The heart cannot regenerate muscle tissue after a heart attack has killed part of the muscle wall. That dead tissue can strain surrounding muscle, leading to a lethal heart enlargement. Biomedical engineers believe they can aid the failing heart by using pluripotent stem cells to grow heart muscle cells outside of the body, and then injecting those muscle cells or adding a patch made from those cells; also at or near the site of the dead heart tissue. Experimental and clinical trial evidence with this approach; has show moderate improvement of the pumping ability of the heart’s left ventricle.
However, the ability of the deliver cells to remuscularize the heart; also improve cardiac function depends on the quality of those cells. A challenge has been low rates of engraftment by the transplant cells. University of Alabama at Birmingham researchers now report a simple method to improve the quality of the deliver cells; also they find that this method test in home heart attack model double the engraftment rate of the inject stem cell derive cardiomyocytes.
Performance of failing heart
In a research letter in the journal Circulation, co-senior authors Ramaswamy Kannappan, Ph.D., and Jianyi “Jay” Zhang, M.D., Ph.D., say their robust approach to select functionally competent, intact-DNA cells from a heterogeneous population can be easily adopt in clinical settings to yield cells that are better able to repopulate the ischemic myocardium and improve the performance of a failing heart.
Cardiac cell transplantation requires millions of stem cells or their differentiate derivatives. Cell propagation under accelerate growth conditions is a common way to get these large numbers of cells; but accelerate growth causes culture stress, including lethal DNA damage. These DNA-damage cells are not suitable for cell transplantation and have to be remove from cell preparations.
The researchers found they could activate transcription factor p53 in induce pluripotent stem cells to selectively induce program cell death, or apoptosis, specifically in DNA-damaged cells, while sparing DNA damage-free cells. They use Nutlin-3a, an MDM2 inhibitor, to activate the p53. After Nutlin-3a treatment, the dead cells were wash from the culture; also the remaining DNA damage-free cells were culture normally and differentiated into cardiomyocytes.
Ventricle heart attack repair
They then injected 900,000 of the derived cardiomyocytes into the border zone in the left ventricle of heart-attack model. Four weeks later, the researchers found a significantly higher engraftment rate, about 14%; in hearts that received the DNA damage-free cardiomyocytes. Engraftment of the control derived cardiomyocytes was about 7%.

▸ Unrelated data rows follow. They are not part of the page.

-- ==== Sys2Proof/Machine/Flags.lean ====
section
/-!
DEFINITION. Flag computations: the strict-mode flags of DRESS.FLAGS, the convert status and the stochastic count (R89, R154, R163, R178).
-/

namespace Sys2Proof.Machine

/-- What one lane result adds to the status registers. -/
structure Tally where
  fl : FpFlags := {}
  nan : Nat := 0
  sat : Nat := 0
  vanish : Nat := 0
  drew : Nat := 0
  deriving DecidableEq, Repr

def Tally.join (a b : Tally) : Tally :=
  ⟨a.fl.join b.fl, a.nan + b.nan, a.sat + b.sat, a.vanish + b.vanish, a.drew + b.drew⟩

def Tally.all (l : List Tally) : Tally := l.foldl Tally.join {}

def FpRes.tally (r : FpRes) : Tally := { fl := r.fl, drew := b2n r.drew }

def CvtRes.tally (r : CvtRes) : Tally :=
  { fl := r.fl, nan := b2n r.nan, sat := b2n r.sat, vanish := b2n r.vanish, drew := b2n r.drew }

/-- Set a sticky flag of DRESS.FLAGS. -/
def State.stick (s : State) (c : Nat) (r : Row) (on : Bool) : State := if on then s.setC r c 1 else s

/-- Set the IEEE flags in strict mode only (R163, R178). -/
def State.setFlags (s : State) (c : Nat) (f : FpFlags) : State :=
  if s.cf Reg.NUM_VSTRICT c = 1 then
    ((((s.stick c Reg.DRESS_IV f.iv).stick c Reg.DRESS_DZ f.dz).stick c Reg.DRESS_OF f.ovf).stick c Reg.DRESS_UF f.unf).stick
      c Reg.DRESS_NX f.nx
  else s

/-- Add a tally: flags, convert status (R154) and SR_COUNT (R89). -/
def State.tally (s : State) (c : Nat) (t : Tally) : State :=
  ((((s.setFlags c t.fl).bumpC Reg.DRESS_CVT_NAN c t.nan).bumpC Reg.DRESS_CVT_SAT c t.sat).bumpC
    Reg.DRESS_CVT_VANISH c t.vanish).bumpC Reg.NUM_SR_COUNT c t.drew

end Sys2Proof.Machine
end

“To our knowledge,” Kannappan and Zhang said, “this is the first study to show that DNA damage-free induced pluripotent stem cells can be selected by p53 activation in induced pluripotent stem cell cultures; also that DNA damage-free cardiomyocytes have enhanced cardiac engraftment potential.” Previous research by others has show that DNA damaged senescent cells do not undergo cell death. Instead, they remain within the tissue, with altered functions that can change; so the tissue micro environment and promote aging phenotypes of other cells.

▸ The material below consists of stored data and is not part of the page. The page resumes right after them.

/-- The scale exponent of a block, or none where it holds no finite non-zero element (R158). -/
def amaxExp (f : Format) (rm : Rm) (xs : List Nat) : Option Int :=
  let fin := xs.filterMap fun b => match fp32 b with
    | .num _ m e => if m = 0 then none else some (m, e)
    | _ => none
  let big := fin.foldl (fun o x => match o with
    | none => some x
    | some y => if cmpV (.num false y.1 y.2) (.num false x.1 x.2) < 0 then some x else some y) none
  big.map fun a =>
    let se := topOf a.1 a.2 - f.topMax
    let se := if magOverflows f rm a.1 (a.2 - se) then se + 1 else se
    max (-127) (min se 127)

/-- The scale value AMAXS writes: 2^se as FP32, or se + 127 in eight bits. -/
def amaxOut (sk : Bool) (se : Int) : Nat :=
  if sk then (se + 127).toNat else (Format.fp32.round .rne 0 false 1 1 se).bits

/-- AMAXS (R158). -/
def execAmaxs (c : Nat) (b : Bundle) (s : State) :=
  runSlot .v 0x3D c b (fun s b =>
    let v := bV b
    let srcs := vSources v
    let k := s.core c
    let y := s.cyc c
    let rl := s.rl c
    let vl := s.vl c
    let axisR := bit v 16
    let lane := fld v 22 17
    let f := vFmt (fld v 39 36)
    let bs := blockSize (fld v 41 40)
    let sk := bit v 42
    let blocks := (vl + bs - 1) / bs
    let get := fun r l => k.source b .float (vSA v) (y + 1 + r) r l
    let outs : List (Nat × List (Option Int)) :=
      if vl = 0 then [] else
      if axisR then [(0, (List.range vl).map fun l => amaxExp f (vRm b) ((List.range rl).map fun r => get r l))]
      else (List.range rl).map fun r => (r, (List.range blocks).map fun i =>
        amaxExp f (vRm b) ((List.range (min bs (vl - i * bs))).map fun j => get r (i * bs + j)))
    let writes : List RowWrite := outs.map fun o =>
      let (t, w) := destAt b (vDst v) o.1
      ⟨if axisR then y + rl + 8 else y + 12 + o.1, t, w, .dresser,
        o.2.zipIdx.map fun x => ((if axisR then 0 else lane) + x.2, BitVec.ofNat 32 (amaxOut sk (x.1.getD 0)))⟩
    let own := if !axisR && decide (0 < vl) && decide (63 < lane + blocks - 1) then some (5, 0x0404) else none
    match vCheck s c b srcs [vDst v] own writes with
    | some t => .error t
    | none =>
      let zeros := outs.foldl (fun n o => n + (o.2.filter Option.isNone).length) 0
      .ok (((s.vCommit c rl srcs writes).bumpC Reg.DRESS_AMAX_ZERO c zeros).stick c Reg.DRESS_AZ (decide (0 < zeros)))) s

/-! Memory (R153). -/

/-- Offset and stride of VLD and VST, and the MEM_RANGE condition. -/
def vMem (s : State) (c : Nat) (b : Bundle) (write : Bool) : Nat × Nat × Bool :=
  let v := bV b
  let x := s.sval c (fld v 26 22)
  let off := fld x 23 0
  let stride := fld x 47 24
  let h := s.handle c (fld v 21 16)
  let inside := (List.range (s.rl c)).all fun r => h.wide (off + r * stride) (4 * s.vl c)
  (off, stride, !(decide (off % 4 = 0) && decide (stride % 4 = 0) && inside && (!write || s.writable c h)))

/-- Rows of a VLD, read one wide request each. -/
def vldRows (c base stride n : Nat) : List Nat → State → State × Option (List (List Byte))
  | [], s => (s, some [])
  | r :: rs, s =>
    match s.wideRead c (base + r * stride) n with
    | (s, none) => (s, none)
    | (s, some d) =>
      match vldRows c base stride n rs s with
      | (s, none) => (s, none)
      | (s, some ds) => (s, some (d :: ds))

/-- VLD: row r from bed to destination row r, in cycle c + 41 + r. -/
def execVld (c : Nat) (b : Bundle) (s : State) :=
  runSlot .v 0x40 c b (fun s b =>
    let v := bV b
    let s := s.waitReg c (fld v 26 22)
    let y := s.cyc c
    let rl := s.rl c
    let vl := s.vl c
    let (off, stride, bad) := vMem s c b false
    let plan := rowsOf b (vDst v) rl vl (fun r => y + 41 + r) fun _ _ => 0
    match vCheck s c b [] [vDst v] (if bad then some (5, 0x0404) else none) plan with
    | some t => .error t
    | none =>
      let base := (s.handle c (fld v 21 16)).base + off
      match (if vl = 0 then (s, some []) else vldRows c base stride (4 * vl) (List.range rl) s) with
      | (s, none) => .error s
      | (s, some rows) =>
        let writes := rowsOf b (vDst v) rl vl (fun r => y + 41 + r) fun r l =>
          ofBytes (((rows.getD r []).drop (4 * l)).take 4)
        .ok (s.vCommit c rl [] writes)) s

/-- VST: row r of the source to bed, in effect in cycle c + 2 + r. -/
def execVst (c : Nat) (b : Bundle) (s : State) :=
  runSlot .v 0x41 c b (fun s b =>
    let v := bV b
    let s := s.waitReg c (fld v 26 22)
    let k := s.core c
    let y := s.cyc c
    let rl := s.rl c
    let vl := s.vl c
    let (off, stride, bad) := vMem s c b true
    match vCheck s c b [vSA v] [] (if bad then some (5, 0x0404) else none) [] with
    | some t => .error t
    | none =>
      let base := (s.handle c (fld v 21 16)).base + off
      let s := if vl = 0 then s else (List.range rl).foldl (fun s r =>
        s.bedWrite c (base + r * stride)
          ((List.range vl).flatMap fun l => toBytes 4 (k.source b .bits (vSA v) (y + 1 + r) r l))) s
      .ok ((s.vCommit c rl [vSA v] []).drainTo c (y + 1 + rl))) s

/-! Loop shape (R149). -/

/-- Set VL and RL; V instructions of later cycles see them. -/
def State.setShape (s : State) (c vl rl : Nat) : State := (s.setC Reg.DRESS_VL c vl).setC Reg.DRESS_RL c rl

/-- SETVL, the immediate form. -/
def execSetvl (c : Nat) (b : Bundle) (s : State) :=
  runSlot .v 0x48 c b (fun s b =>
    let v := bV b
    let vl := fld v 13 7
    let rl := fld v 18 14
    match vCheck s c b [] [] (if 64 < vl ∨ rl = 0 ∨ 16 < rl then some (6, 0x0405) else none) [] with
    | some t => .error t
    | none => .ok ((s.vCommit c 1 [] []).setShape c vl rl)) s

/-- SETVL.R, the register form, clamped. A SETVL of either form issued before the dresser is free is VECTOR_BUSY as R152 has it for every V-slot
instruction but PULL; R149's occupied dresser is read as one whose rows are still being written (DESIGN CHOICE, notes/assumptions/60.md). -/
def execSetvlR (c : Nat) (b : Bundle) (s : State) :=
  runSlot .v 0x49 c b (fun s b =>
    let v := bV b
    let s := (s.waitReg c (fld v 11 7)).waitReg c (fld v 16 12)
    match vCheck s c b [] [] none [] with
    | some t => .error t
    | none => .ok ((s.vCommit c 1 [] []).setShape c (min (s.sval c (fld v 11 7)) 64) (min (max (s.sval c (fld v 16 12)) 1) 16))) s

/-- The export that a PULL names (R159). -/
def pullArgs (v : Nat) : ExportArgs :=
  { mask := 2 ^ fld v 8 7, acc := fld v 12 9, m := fld v 16 13 + 1, n := fld v 22 17 + 1, mode := 0,
    ofmt := if bit v 35 then .int32 else .fp32, rm := (Rm.ofCode (fld v 33 32)).getD .rne, sw := bit v 34,
    dest := 2, dh := 0, treg := fld v 25 23, lane0 := fld v 31 26, fop := 0, fh := 0, ffmt := .int4,
    rh := none, ch := none, oh := none, stats := 0, sh := 0, hist := 0, dOff := 0, fOff := 0, sOff := 0, rbase := 0, cbase := 0 }

/-- PULL: the export of R159. -/
def execPull (c : Nat) (b : Bundle) (s : State) :=
  runSlot .v 0x50 c b (fun s b => exportBody c (pullArgs (bV b)) (s.bumpC Reg.DRESS_VOPS c 1)) s

end Sys2Proof.Machine
end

This may be one explanation for the engraftment; advantage of DNA damage free derived cardiomyocytes. The method to remove DNA-damaged cells may have wider application, Kannappan says. “As this is a small molecule based approach to select DNA damage-free cells,” he said, “it can be applied to any type of stem cells; so though selection conditions need to be optimized and evaluate. Other stem cell approaches for diseases such as neurodegenerative diseases, brain and spinal cord injuries, and diabetes might benefit by adopting our method.”